• [Exercise aim]:
Within the records below is a range that opens at the line with "(R198, R201) -/" and closes at the line with "error lasting. Those". Return that range word for word, both ends included, and only that range.

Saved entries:
=====
-- ==== Sys2Proof/Machine/Net.lean ====
section
/-! DEFINITION. Messages between sites: routes and links (R26, R28, R199), watermarks (R31 to R33),
tags and time-outs (R34, R35), and taking a message that has arrived. -/

namespace Sys2Proof.Machine

/-! ### Sites -/

def siteXY : Site → Nat × Nat
  | .die i => dieXY i
  | .tower j => towerXY j
/-- The site at a grid place (R9, R10). -/
def siteAt (p : Nat × Nat) : Site :=
  if (p.1 + p.2) % 2 = 0 then .die ((12 * p.2 + p.1) / 2) else .tower ((12 * p.2 + p.1) / 2)
def siteSheet (x : Site) : Nat := sheetOfXY (siteXY x)
/-- The number a site bears in an error record (R203). -/
def siteField : Site → Nat
  | .die i => i
  | .tower j => towerSite j
def siteInPanel : Site → Bool
  | .die i => decide (i < 72)
  | .tower j => decide (j < 72)

/-- Where a level of the directory hierarchy stands (R108). -/
def nodeSite : Node → Site
  | .l1 c => .die c.die
  | .hub d _ => .die d
  | .l2 d => .die d
  | .slice t => .tower t
  | .home t => .tower t

/-- One step of the fixed route: along x first, then along y (R26). -/
def nextHop (a d : Nat × Nat) : Nat × Nat :=
  if a.1 < d.1 then (a.1 + 1, a.2)
  else if d.1 < a.1 then (a.1 - 1, a.2)
  else if a.2 < d.2 then (a.1, a.2 + 1)
  else (a.1, a.2 - 1)

/-- The link between two neighbouring sites (R9). -/
def linkBetween : Site → Site → Option LinkId
  | .die i, .tower j => some ⟨i, j⟩
  | .tower j, .die i => some ⟨i, j⟩
  | _, _ => none
/-- Whether two sites are joined by one of the 264 links. -/
def linkInPanel (l : LinkId) : Bool :=
  decide (l.die < 72) && decide (l.tower < 72) &&
    let a := dieXY l.die
    let b := towerXY l.tower
    decide ((if a.1 < b.1 then b.1 - a.1 else a.1 - b.1) + (if a.2 < b.2 then b.2 - a.2 else a.2 - b.2) = 1)
/-- The state of a panel link. -/
def State.linkSt (s : State) (l : LinkId) : LinkSt :=
  match s.link.links.find? fun x => x.1 == l with
  | some x => x.2
  | none => .up 0
def State.setLinkSt (s : State) (l : LinkId) (x : LinkSt) : State :=
  let rest := s.link.links.filter fun y => y.1 != l
  { s with link := { s.link with links := if x = .up 0 then rest else rest ++ [(l, x)] } }

/-! ### Watermarks and time -/

def State.wm (s : State) (x : Site) : Nat :=
  match s.link.wms.find? fun p => p.1 == x with
  | some p => p.2
  | none => 0
def State.setWm (s : State) (x : Site) (v : Nat) : State :=
  let rest := s.link.wms.filter fun p => p.1 != x
  { s with link := { s.link with wms := if v = 0 then rest else rest ++ [(x, v)] } }
/-- A sheet's counter, and the counter of a site's sheet, in ns (R16). -/
def State.sheetNow (s : State) (sheet : Nat) : Nat := s.boot.time.getD sheet 0
def State.now (s : State) (x : Site) : Nat := s.sheetNow (siteSheet x)
/-- Whether a sheet runs (R22), and a site with it; a failed die does nothing more (R131). -/
def State.sheetRuns (s : State) (sheet : Nat) : Bool := !(s.boot.stopped.getD sheet false)
def State.siteRuns (s : State) (x : Site) : Bool :=
  s.sheetRuns (siteSheet x) && (match x with | .die i => !s.mem.failedDies.contains i | .tower _ => true)
/-- All four sheets have stopped (R205). -/
def State.frozen (s : State) : Bool := s.boot.stopped.toList.all (· == true)

/-! ### Fibres and routes (R38, R42) -/

/-- Fibre `f` of the package: port tower f / 4 in the order of R12, its first two fibres being transmit fibres. A
fibre with fewer than four working wavelengths is down (R39). -/
def State.fibreUp (s : State) (f : Nat) : Bool := s.link.fibres.any fun x => x.id == f && x.up && decide (4 ≤ x.waves)
/-- The transmit fibres that a packet toward a package may use (R42). -/
def State.fibresTo (s : State) (k : Nat) : List Nat :=
  if k = s.pkgNum then []
  else (List.range 16).flatMap fun p =>
    let e := s.reg (offRoute p k)
    if bit e 31 then (List.range 2).filterMap fun b => if bit e b && s.fibreUp (4 * p + b) then some (4 * p + b) else none
    else []

/-! ### Corrections (R198, R201) -/

/-- A unit corrects an error: the record, and whether it is the third correction within 1 s on the sheet's counter, which makes the
error lasting. Those that follow within the second are lasting too (DEDUCED, log entry 125). -/
def State.correct (s : State) (u : EccUnit) (site : Site) (tid addr : Nat) : Bool × State :=
  let now := s.now site
  let recent := s.link.fixes.filter fun f => f.1 == u && decide (now < f.2 + 1000000000)
  let lasting : Bool := decide (2 ≤ recent.length)
  let s := { s with link := { s.link with fixes := (s.link.fixes.filter fun (f : EccUnit × Nat) => f.1 != u) ++ recent ++ [(u, now)] } }
  (lasting, s.logAdd (if lasting then 0x02 else 0x01) (siteSheet site) (siteField site) tid addr 0 0)

/-! ### Packets (R38 to R42) -/

def State.fibre? (s : State) (f : Nat) : Option Fibre := s.link.fibres.find? fun x => x.id == f
def State.setFibre (s : State) (x : Fibre) : State :=
  { s with link := { s.link with fibres := s.link.fibres.map fun y => if y.id = x.id then x else y } }
/-- The hash bucket of a packet (R41): the hash, and the destination it is taken of. -/
def bucketOf (p : Packet) : Nat := Config.fibreHash p.cls p.dst (p.addr / 256) * 1024 + p.dst
/-- A fibre holds a flit of a bucket that has not been acknowledged. -/
def Fibre.holds (x : Fibre) (b : Nat) : Bool := x.flits.any fun y => bucketOf y.pkt == b
/-- The fibre a bucket is on is still owed an acknowledgement for it. -/
def State.bucketHeld (s : State) (b f : Nat) : Bool := s.link.fibres.any fun x => x.id == f && x.holds b
/-- The transmit fibre a packet leaves on (R41, R42): its bucket's, while the packet may use it or flits of the bucket on it have not
been acknowledged; otherwise the one that the hash chooses among those it may use. -/
def State.fibreFor (s : State) (p : Packet) : Option Nat :=
  let may := s.fibresTo p.dst
  let b := bucketOf p
  if may = [] then none
  else match s.link.buckets.find? fun x => x.1 == b with
  | some x => if may.contains x.2 || s.bucketHeld b x.2 then some x.2 else may[(b / 1024) % may.length]?
  | none => may[(b / 1024) % may.length]?
/-- Flits that a sender keeps for replay (R39). -/
def flitWindow : Nat := 512
/-- A packet is given to its fibre as one flit, which is sent while fewer than 512 wait to be acknowledged; `none` where no fibre leads
to its destination (R38, R39, R41, R42; log entry 127). -/
def State.sendPacket (s : State) (p : Packet) : Option State :=
  (s.fibreFor p).bind fun f => (s.fibre? f).map fun x =>
    let b := bucketOf p
    let s : State := { s with
      link := { s.link with buckets := (s.link.buckets.filter fun (y : Nat × Nat) => y.1 != b) ++ [(b, f)] }
      out := s.out ++ (if x.flits.length < flitWindow then [Output.packet f x.next p] else []) }
    s.setFibre { x with next := x.next + 1, flits := x.flits ++ [⟨x.next, p, 0, 0⟩] }
/-- The class of a message as a number, which the hash of R41 takes. -/
def MClass.number : MClass → Nat | .req => 0 | .fwd => 1 | .rsp => 2 | .wb => 3 | .bulk => 4 | .ctl => 5
/-- A packet of this package's own, on its first hop (R40). -/
def State.ownPacket (s : State) (cls : MClass) (dst addr : Nat) : Packet := ⟨cls.number, s.pkgNum, dst, addr, 1⟩

/-- Pool memory of another package is reached by packets to its lender (R40 to R43). -/
def State.toLender (s : State) (p : Place) (cls : MClass) : State :=
  if p.tier = 1 then (s.sendPacket (s.ownPacket cls (p.pa / 2 ^ 42) (p.pa % 2 ^ 42))).getD s else s
/-- The home's side of an access to a line: it enters the tower cache, or its lender is asked (R43, R186). -/
def State.touch (s : State) (p : Place) : State := ({ s with mem := s.mem.placeTouch p }).toLender p .req
/-- What another package that lends answers a request for a frame of one of its regions, by this package itself or by a host on one of
its ports: nothing, or a code. Where no route leads there or the lender does not answer, the request times out; a frame beyond the region
and a requester without a grant are refused, and so is a host on a deckled region (R42, R45 to R48; log entry 60). -/
def State.farCode (s : State) (pkg region frame : Nat) (port : Option Nat) : Option Nat :=
  if (s.fibresTo pkg).isEmpty then some cTIMEOUT
  else match s.link.lenders.find? fun x => x.pkg == pkg && x.region == region with
  | none => some cPROT
  | some x =>
    if x.answers = false then some cTIMEOUT
    else if frame < x.frames ∧ (match port with | none => x.granted | some p => x.ports.contains p && !x.deckled) = true then none
    else some cPROT

/-! ### MSI-X (R49, R67) -/

/-- Send an MSI-X message; a vector that is masked at its port is held pending (log entry 129). -/
def State.sendMsix (s : State) (port vec : Nat) : State :=
  if s.link.msixOpen.contains (port, vec) then { s with out := s.out ++ [.msix port vec] }
  else if s.link.msixPending.contains (port, vec) then s
  else { s with link := { s.link with msixPending := s.link.msixPending ++ [(port, vec)] } }
/-- A host masks or unmasks a vector; one that is pending is sent when it is unmasked. -/
def State.maskVector (s : State) (port vec : Nat) (masked : Bool) : State :=
  let l := s.link
  if masked then { s with link := { l with msixOpen := l.msixOpen.filter fun v => v != (port, vec) } }
  else
    let s : State := { s with link := { l with
      msixOpen := if l.msixOpen.contains (port, vec) then l.msixOpen else l.msixOpen ++ [(port, vec)]
      msixPending := l.msixPending.filter fun v => v != (port, vec) } }
    if l.msixPending.contains (port, vec) then { s with out := s.out ++ [.msix port vec] } else s

/-! ### Sending -/

def State.mapMem (s : State) (f : MemState → MemState) : State := { s with mem := f s.mem }

/-- A failed die (R131). -/
def State.dieFailed (s : State) (x : Site) : Bool := match x with | .die i => s.mem.failedDies.contains i | .tower _ => false
/-- Put a message on its way; a message within one site has arrived at once. -/
def State.sendMsg (s : State) (m : Msg) : State := s.mapMem fun x => { x with net := x.net ++ [m] }
/-- A message that no response answers. -/
def State.send (s : State) (cls : MClass) (src dst : Site) (body : Body) : State :=
  s.sendMsg ⟨cls, src, dst, src, 0, s.wm src, s.wm dst, body⟩
/-- A request: between two sites it bears a tag and is timed from when it leaves (R31, R33 to R35). -/
def State.request (s : State) (cls : MClass) (src dst : Site) (body : Body) : State :=
  if src = dst then s.send cls src dst body
  else
    let tag := s.mem.nextTag
    (s.sendMsg ⟨cls, src, dst, src, tag, s.wm src, s.wm dst, body⟩).mapMem fun x =>
      { x with nextTag := tag + 1, reqs := x.reqs ++ [⟨src, tag, dst, s.wm dst, none, s.xtoNs src, body⟩] }
/-- The response to a request or to a message of a parent: it echoes the tag and the sender's watermark (R31). -/
def State.respond (s : State) (m : Msg) (cls : MClass) (body : Body) : State :=
  s.sendMsg ⟨cls, m.dst, m.src, m.dst, m.tag, m.reqWm, s.wm m.dst, body⟩

/-- An owner's data goes to the requester of a read itself, with the watermark of its site (R31, R110, R382); where that die has
failed, to the level that asked for it. -/
def State.sendOwned (s : State) (m : Msg) (site : Site) (body : Body) : State :=
  let site := if s.dieFailed site then m.src else site
  s.sendMsg ⟨.rsp, m.dst, site, m.dst, 0, s.wm site, s.wm m.dst, body⟩
/-- A message goes on to another level with what it bears of its sender, whom the last level answers. -/
def State.passOn (s : State) (m : Msg) (dst : Site) (body : Body) : State :=
  s.sendMsg { m with at' := m.dst, dst := dst, body := body }
/-- A message leaves its sender's router: the request it bears is timed from now on (R34). -/
def MemState.departed (x : MemState) (m : Msg) (now : Nat) : MemState :=
  { x with reqs := x.reqs.map fun r =>
      if r.tag = m.tag ∧ r.site = m.src ∧ r.sentAt = none then { r with sentAt := some now } else r }

/-! ### Bulk data (R27, R34) -/

/-- Copy data, row data and record pulls whose request is no longer outstanding is dropped. -/
def MemState.sweep (x : MemState) : MemState :=
  let dead (m : Msg) : Bool := !(x.reqs.any fun r => r.site == m.src && r.tag == m.tag)
  { x with net := x.net.filter fun m => match m.body with
      | .copyUnit _ _ _ => !dead m
      | .rowData _ _ => !dead m
      | .recordRead _ => !dead m
      | _ => true }
/-- How data that crosses the fabric stands. -/
inductive Wire
  | arrived (s : State)
  | away
  | sent (s : State)
/-- Bulk data between two sites: it is sent, is on its way, or has arrived, which ends its request. -/
def State.bulk (s : State) (src dst : Site) (body : Body) : Wire :=
  let s := s.mapMem fun x => x.sweep
  match s.mem.net.find? fun m => m.body == body with
  | none => .sent (s.request .bulk src dst body)
  | some m =>
    if m.at' ≠ m.dst ∨ s.siteRuns m.dst = false then .away
    else .arrived (s.mapMem fun x => { x with
      net := x.net.erase m, reqs := x.reqs.filter fun r => !(r.site == m.src && r.tag == m.tag) })

/-! ### Taking a message -/

/-- The levels that data moves between, and its line. -/
def Body.hop : Body → Option (Node × Node × LineId)
  | .data a f n _ _ _ => some (f, n, a)
  | .dataX a f n _ _ _ _ _ => some (f, n, a)
  | _ => none
/-- One message follows another: both are of one class and go from one site to another (R28), or both are data of a line that goes
from one level to another, within a site too. -/
def Msg.follows (m e : Msg) : Bool :=
  (e.cls == m.cls && e.src == m.src && e.dst == m.dst && m.src != m.dst) || (m.body.hop.isSome && e.body.hop == m.body.hop)
/-- Message `k` has arrived, none that it follows is ahead of it, and its site runs: the message, and the state without it. -/
def State.takeMsg (s : State) (k : Nat) : Option (Msg × State) :=
  match s.mem.net[k]? with
  | some m =>
    if m.at' = m.dst ∧ s.siteRuns m.dst = true ∧
        ((s.mem.net.take k).all fun e => !m.follows e) = true then
      some (m, s.mapMem fun x => { x with net := x.net.eraseIdx k })
    else none
  | none => none

/-- An event that takes message `k`: while the message is not there to take, or `f` does not take it yet, it stays where
it is. -/
def onMsg (k : Nat) (s : State) (f : Msg → State → Option State) : Out :=
  s.happens ((s.takeMsg k).bind fun p => f p.1 p.2)

/-- An operation that a message asks for has begun and goes on later: the message stands where it stood. -/
def State.putBack (s : State) (k : Nat) (m : Msg) : State := s.mapMem fun x => { x with net := x.net.insertIdx k m }

/-- The response's check at its requester (R32, R35): stale and late responses are dropped and counted;
an accepted one ends its request. -/
def State.accept (s : State) (m : Msg) : Bool × State :=
  if s.wm m.dst ≠ m.reqWm then (false, s.regCount (offLink m.dst + 4))
  else if m.tag = 0 then (true, s)
  else if s.mem.reqs.any fun r => r.site == m.dst && r.tag == m.tag then
    (true, s.mapMem fun x => { x with reqs := x.reqs.filter fun r => !(r.site == m.dst && r.tag == m.tag) })
  else (false, s.regCount (offLink m.dst + 8))

end Sys2Proof.Machine
end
=====
• [Exercise result]:
/-! ### Corrections (R198, R201) -/

/-- A unit corrects an error: the record, and whether it is the third correction within 1 s on the sheet's counter, which makes the
error lasting. Those that follow within the second are lasting too (DEDUCED, log entry 125). -/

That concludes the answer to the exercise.